5. Assuming that execution is carried out and the judgment debtor settles the full judgment debt, including the late payment charge, then the judgment creditor (IFI) will calculate the amount of ta’widh by referring to the website (http://iimm.bnm.gov.my/). If the ta’widh is less than the late payment charge, then the balance will have to be channelled to charity.
6. Even though power is given to the SAC to determine the charitable institutions for the purpose, the SAC has delegated the power to the Shariah Committee of each of the IFIs to determine them. The IFI, I believe, would place the amount in an account and pay out to the charitable institutions periodically. The rule is silent whether the amount should be paid periodically or as and when it is available. It is also silent whether prior consent of the Shariah Committee should be obtained regarding the amount to be paid and to which particular charitable institution. I would suggest that for the sake of transparency it would be better if the IFIs were to table their proposed payments to the charitable institutions for approval by their respective Shariah Committee before payment is made.

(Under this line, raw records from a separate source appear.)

/-- The queued operation of a core that starts next. -/
def State.nextMatrix (s : State) (core : Nat) : Option Op :=
  (s.ops.filter (fun o => o.matrix?.isSome && o.stage = .issued && coreOf o.wid = core && s.matrixStartable o)).foldl
    (fun best o => match best with
      | none => some o
      | some b => if s.matrixBefore o b then some o else best) none

/-- The words of a signature's operands as the registers stand at the start. -/
def State.fragOf (s : State) (gid : Nat) (q : Signature) : Frag :=
  match s.fibreOf? gid q.fid with
  | none => { vlane := q.vlane, a := [], b := [], sc := [] }
  | some (_, f) => { vlane := q.vlane, a := q.a.map f.at, b := q.b.map f.at, sc := q.sc.map f.at }

/-- The pieces of an operation applied to their tiles in order: (tile, checksum tile, A's and B's fragments). -/
def State.applyPieces (s : State) (g : Group) (core : Nat) (fmt : MmaFmt) (ck : Bool) (sc : Option MmaScale) :
    List (Nat × Nat × List Frag × List Frag) → State
  | [] => s
  | (t, k, fa, fb) :: rest =>
    let (c, s1) := s.readTile g core t
    let s2 := s1.writeTile g core t (mmaPiece fmt fa fb sc c)
    let s3 := if ck then
        let (c, s') := s2.readTile g core k
        s'.writeTile g core k (checkPiece fmt fa fb sc c)
      else s2
    s3.applyPieces g core fmt ck sc rest

/-- A tile's words in the elements of ACCMV for a virtual lane (R280). -/
def accmvWords (c : List Word) (vlane : Nat) : List Word :=
  (List.range 8).map (fun j => c.getD ((8 * (vlane / 16) + j) * 16 + vlane % 16) 0)

/-- The largest magnitude of a tile (R283). -/
def tileAmax (c : List Word) : Word := c.foldl fmaxabs 0

/-- A tile element in a memory format (R281). -/
def storeElement (wf : TileFmt) (w : Word) : List Byte :=
  match wf with
  | .f32 => bytesOfWord w
  | .bf16 => bytesOf 2 (bf16.narrow .rne false 0 w.toNat).bits
  | .fp16 => bytesOf 2 (fp16.narrow .rne false 0 w.toNat).bits

/-- A memory element widened (R282). -/
def loadElement (wf : TileFmt) (bs : List Byte) : Word :=
  match wf with
  | .f32 => BitVec.ofNat 32 (natOf bs)
  | .bf16 => BitVec.ofNat 32 (bf16.widen (natOf bs)).bits
  | .fp16 => BitVec.ofNat 32 (fp16.widen (natOf bs)).bits

/-- The virtual lane of a fibre where it stands. -/
def State.vlaneOf (s : State) (gid fid : Nat) : Nat := ((s.fibreOf? gid fid).map (fun wf => wf.1.vlane wf.2.lane)).getD 0

/-- The effect of an operation on its tiles, at its start (R271 to R275, R279 to R283). -/
def State.startMatrix (s : State) (o : Op) (g : Group) (m : MatOp) : MatOp × State :=
  let core := coreOf o.wid
  match m with
  | .mma n fmt ck side frags sc =>
    let idx (wid : Nat) : Nat := ((s.warp? wid).map Warp.idx).getD 0
    let wids := ((frags.map Signature.wid).eraseDups)
    let slots := (List.range 64).filterMap (fun i => wids.find? (fun w => idx w = i))
    let of (u : Nat) : List Frag :=
      (if side ≤ 1 then frags else frags.filter (fun q => some q.wid = slots[u]?)).map (s.fragOf o.gid)
    let side := max 1 side
    let t := side * side
    let ps := (List.range t).map (fun i => (n + i, n + t + i, of (i / side), of (i % side)))
    (m, s.applyPieces g core fmt ck sc ps)
  | .accz n c => (m, (List.range c).foldl (fun s i => s.writeTile g core (n + i) (List.replicate 256 0)) s)
  | .accmv n z dst amax _ _ =>
    let (c, s1) := s.readTile g core n
    let words := dst.map (fun d => (d.1, accmvWords c (s.vlaneOf o.gid d.1)))
    (.accmv n z dst amax words (tileAmax c), if z then s1.writeTile g core n (List.replicate 256 0) else s1)
  | .accst n z sp wf addr pitch amax _ _ =>
    let (c, s1) := s.readTile g core n
    let bytes := (List.range 256).flatMap (fun i =>
      let bs := storeElement wf (c.getD i 0)
      (List.range bs.length).map (fun j => (addr + i / 16 * pitch + i % 16 * tileBytes wf + j, bs.getD j 0)))
    (.accst n z sp wf addr pitch amax bytes (tileAmax c), if z then s1.writeTile g core n (List.replicate 256 0) else s1)
  | .accld .. => (m, s)

/-- MATRIX_ENGINE_START (R287): the engine of a core starts the startable operation with the earliest issue clock; its
operands are read and its tiles take their new values, but an ACCLD's. -/
def execMatrixEngineStart (core : Nat) (s : State) : Host.Outcome State Fault Refusal :=
  .next (match s.nextMatrix core with
    | none => s
    | some o =>
      match o.matrix?, s.group? o.gid with
      | some m, some g =>
        let (m1, s1) := s.startMatrix o g m
        s1.onOp o.id (fun o => { o with stage := .started, kind := .matrix m1 })
      | _, _ => s)

/-! ## MATRIX_OP_FINISH -/

/-- Pages of a fibre's access translated and pinned, or its fault posted (R197, R378). -/
def State.fibrePins (s : State) (id : Nat) (k : Access) (vas : List Nat) : Bool × State :=
  match s.op? id with
  | none => (false, s)
  | some o =>
    if o.record.isSome || s.renaming o.gid o.fid o.order vas then (false, s)
    else
      let need := vas.filter (fun va => !isPinned (if k = .read then o.pins else o.wpins) (va % 2 ^ 52))
      match s.pinAll { o.agent with deferred := true } k true need with
      | (.ok ps, s1) => (true, s1.onOp id (fun o =>
          if k = .read then { o with pins := o.pins ++ ps } else { o with wpins := o.wpins ++ ps }))
      | (.error (va, c, l), s1) =>
        let (r, s2) := s1.postFault o.agent va c l k
        (false, s2.onOp id (fun o => { o with record := r }))

/-- A poisoned granule among the bytes that a fibre's access reads: it waits for repair (R383). -/
def State.fibrePoison (s : State) (id : Nat) (pins : Op → List (Nat × Nat × Nat)) (k : Access) (vas : List Nat) : Bool × State :=
  match s.op? id with
  | none => (false, s)
  | some o =>
    match s.poisonAt (pins o) vas with
    | none => (true, s)
    | some va =>
      let (r, s1) := s.postFault o.agent (va % 2 ^ 52) 7 3 k
      (false, s1.onOp id (fun o => { o with record := r, pins := [], wpins := [] }))

/-- `.amax`'s merge at its word, if it can be made now (R211, R283). -/
def State.mergeAmax (s : State) (id : Nat) (a : Option Nat) (m : Word) : Bool × State :=
  match a with
  | none => (true, s)
  | some a =>
    let vas := rangeBytes a 4
    match s.fibrePins id .atomic vas with
    | (false, s1) => (false, s1)
    | (true, s1) =>
      match s1.fibrePoison id Op.wpins .atomic vas with
      | (false, s2) => (false, s2)
      | (true, s2) =>
        match s2.op? id with
        | none => (false, s2)
        | some o =>
          let (bs, s3) := s2.readPinned o.wpins vas
          (true, s3.writePinned o.agent o.wpins true (vas.zip (bytesOfWord (fmaxabs (BitVec.ofNat 32 (natOf bs)) m))))

/-- ACCST's bytes by address, with those that several rows write unpredictable (R281). -/
def State.foldRows (s : State) (pitch n : Nat) (bs : List (Nat × Byte)) : List (Nat × Byte) × State :=
  if n ≤ pitch then (bs, s)
  else bs.foldl (fun (acc : List (Nat × Byte) × State) b =>
    if 1 < (bs.filter (fun x => x.1 = b.1)).length then
      let (v, s1) := acc.2.freeByte
      (acc.1 ++ [(b.1, v)], s1)
    else (acc.1 ++ [b], acc.2)) ([], s)

/-- The bytes of an ACCST that are written now, given those units of 16 bytes that become visible before the others, by their
numbers: all that are left where none is named (R240). -/
def drainNow (early : List Nat) (bytes : List (Nat × Byte)) : List (Nat × Byte) :=
  if early.isEmpty then bytes else bytes.filter (fun b => early.contains (b.1 / 16))

/-- What an operation still has to do once it has started: registers, memory, or an ACCLD's tile. An ACCST drains the units of
16 bytes that are named, or where none is, all that are left, and ends (R240, R281). -/
def State.finishMatrix (s : State) (o : Op) (g : Group) (m : MatOp) (early : List Nat) : State :=
  match m with
  | .mma .. => s.endBundleOp o
  | .accz .. => s.endBundleOp o
  | .accmv _ _ dst amax words mx =>
    match s.mergeAmax o.id amax mx with
    | (false, s1) => s1
    | (true, s1) =>
      let s2 := dst.foldl (fun s d =>
        s.landOp { o with fid := d.1 } (zipDst d.2 ((words.find? (fun w => w.1 = d.1)).map Prod.snd |>.getD []))) s1
      s2.endBundleOp o
  | .accst n z sp wf addr pitch amax bytes mx =>
    let now := drainNow early bytes
    match (if sp then (true, s) else s.fibrePins o.id .write (now.map Prod.fst)) with
    | (false, s1) => s1
    | (true, s1) =>
      match (if early.isEmpty then s1.mergeAmax o.id amax mx else (true, s1)) with
      | (false, s2) => s2
      | (true, s2) =>
        let (bs, s3) := s2.foldRows pitch (16 * tileBytes wf) now
        let s4 := if sp then bs.foldl (fun s b => s.writeScratch g b.1 [b.2]) s3
          else match s3.op? o.id with
            | some o1 => s3.writePinned o1.agent o1.wpins true bs
            | none => s3
        if early.isEmpty then s4.endBundleOp o
        else
          let left := bytes.filter (fun b => !early.contains (b.1 / 16))
          s4.onOp o.id (fun o => { o with kind := .matrix (.accst n z sp wf addr pitch amax left mx) })
  | .accld n sp wf addr pitch =>
    let vas := rowAddrs addr pitch (16 * tileBytes wf)
    let write (bs : List Byte) (s : State) : State :=
      (s.writeTile g (coreOf o.wid) n ((List.range 256).map (fun i =>
        loadElement wf ((bs.drop (i * tileBytes wf)).take (tileBytes wf))))).endBundleOp o
    if sp then
      let (bs, s1) := vas.foldl (fun (acc : List Byte × State) va =>
        let (b, s') := acc.2.readScratch g va 1
        (acc.1 ++ b, s')) ([], s)
      write bs s1
    else match s.fibrePins o.id .read vas with
      | (false, s1) => s1
      | (true, s1) =>
        match s1.fibrePoison o.id Op.pins .read vas with
        | (false, s2) => s2
        | (true, s2) =>
          match s2.op? o.id with
          | none => s2
          | some o1 =>
            let (bs, s3) := s2.loadL1 o.core o.ctx o1.pins true vas
            write bs s3

/-- MATRIX_OP_FINISH (R280 to R284, R287): a started operation writes what it has still to write and ends; where units of an
ACCST are named, it writes these and goes on (R240). -/
def execMatrixOpFinish (turn : MatrixTurn) (s : State) : Host.Outcome State Fault Refusal :=
  .next (match s.op? turn.id with
    | none => s
    | some o =>
      match o.matrix?, o.stage, s.group? o.gid with
      | some m, .started, some g => if o.record.isSome || s.behind o then s else s.finishMatrix o g m turn.early
      | _, _, _ => s)

end Sys2Proof.Machine
end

The rule is made on the basis that the judgment creditor is an IFI and that an IFI would honestly comply with the rule regarding the portion to be paid out to charitable institutions and not fraudulently embezzle it. A question may be asked: what if the IFI embezzles it? The answer is simple: It would be a case of criminal breach of trust and the law would take its own course. Besides, the IFI itself has its own system of checking whether such a thing happens. I personally believe that we have to give the IFIs a certain amount of trust. After all they are concerned that their business is Shariah-compliant (that is why they choose Islamic banking instead of conventional banking), then it follows that they would also ensure that just as they do not want to “devour” riba, they would not want to “devour” the portion to be paid to charitable institutions. It is no less haram than “devouring” riba. Another factor to be noted is that IFIs are under the supervision of Bank Negara Malaysia.
What if the judgment creditor is an individual? Our hope is that if he is pious enough to choose the Islamic financial transactions to avoid riba, he should also not want to devour the property of charitable institutions. It is also hoped that solicitors will explain the provision of the rule and the Shariah requirement to their clients. In any event, I think there are not many such cases.
We have introduced something new, which no one had ever done, perhaps in the history of the Shariah and common law. We cannot expect perfection. After all, nobody had come up with an alternative, not to say a better one. Give it a few years. During that period we will monitor how it works and make whatever improvement that is necessary. Anyone who has an idea of how to improve it should contact the Law Harmonisation Committee Secretariat of Bank Negara Malaysia or myself. Let us all play a part in this amal jariah and in the development of Shariah, particularly mu’amalat in this new millennium.
I hope that this innovation adds to the development of the rules of court as well as the Shariah, particularly mu’amalat. Whichever way one looks at it, it is the first rule of its kind ever introduced in the long history of Shariah and common law. That is harmonisation of laws. East and West have met? Rudyard Kipling and Samuel Huntington may not be absolutely right after all.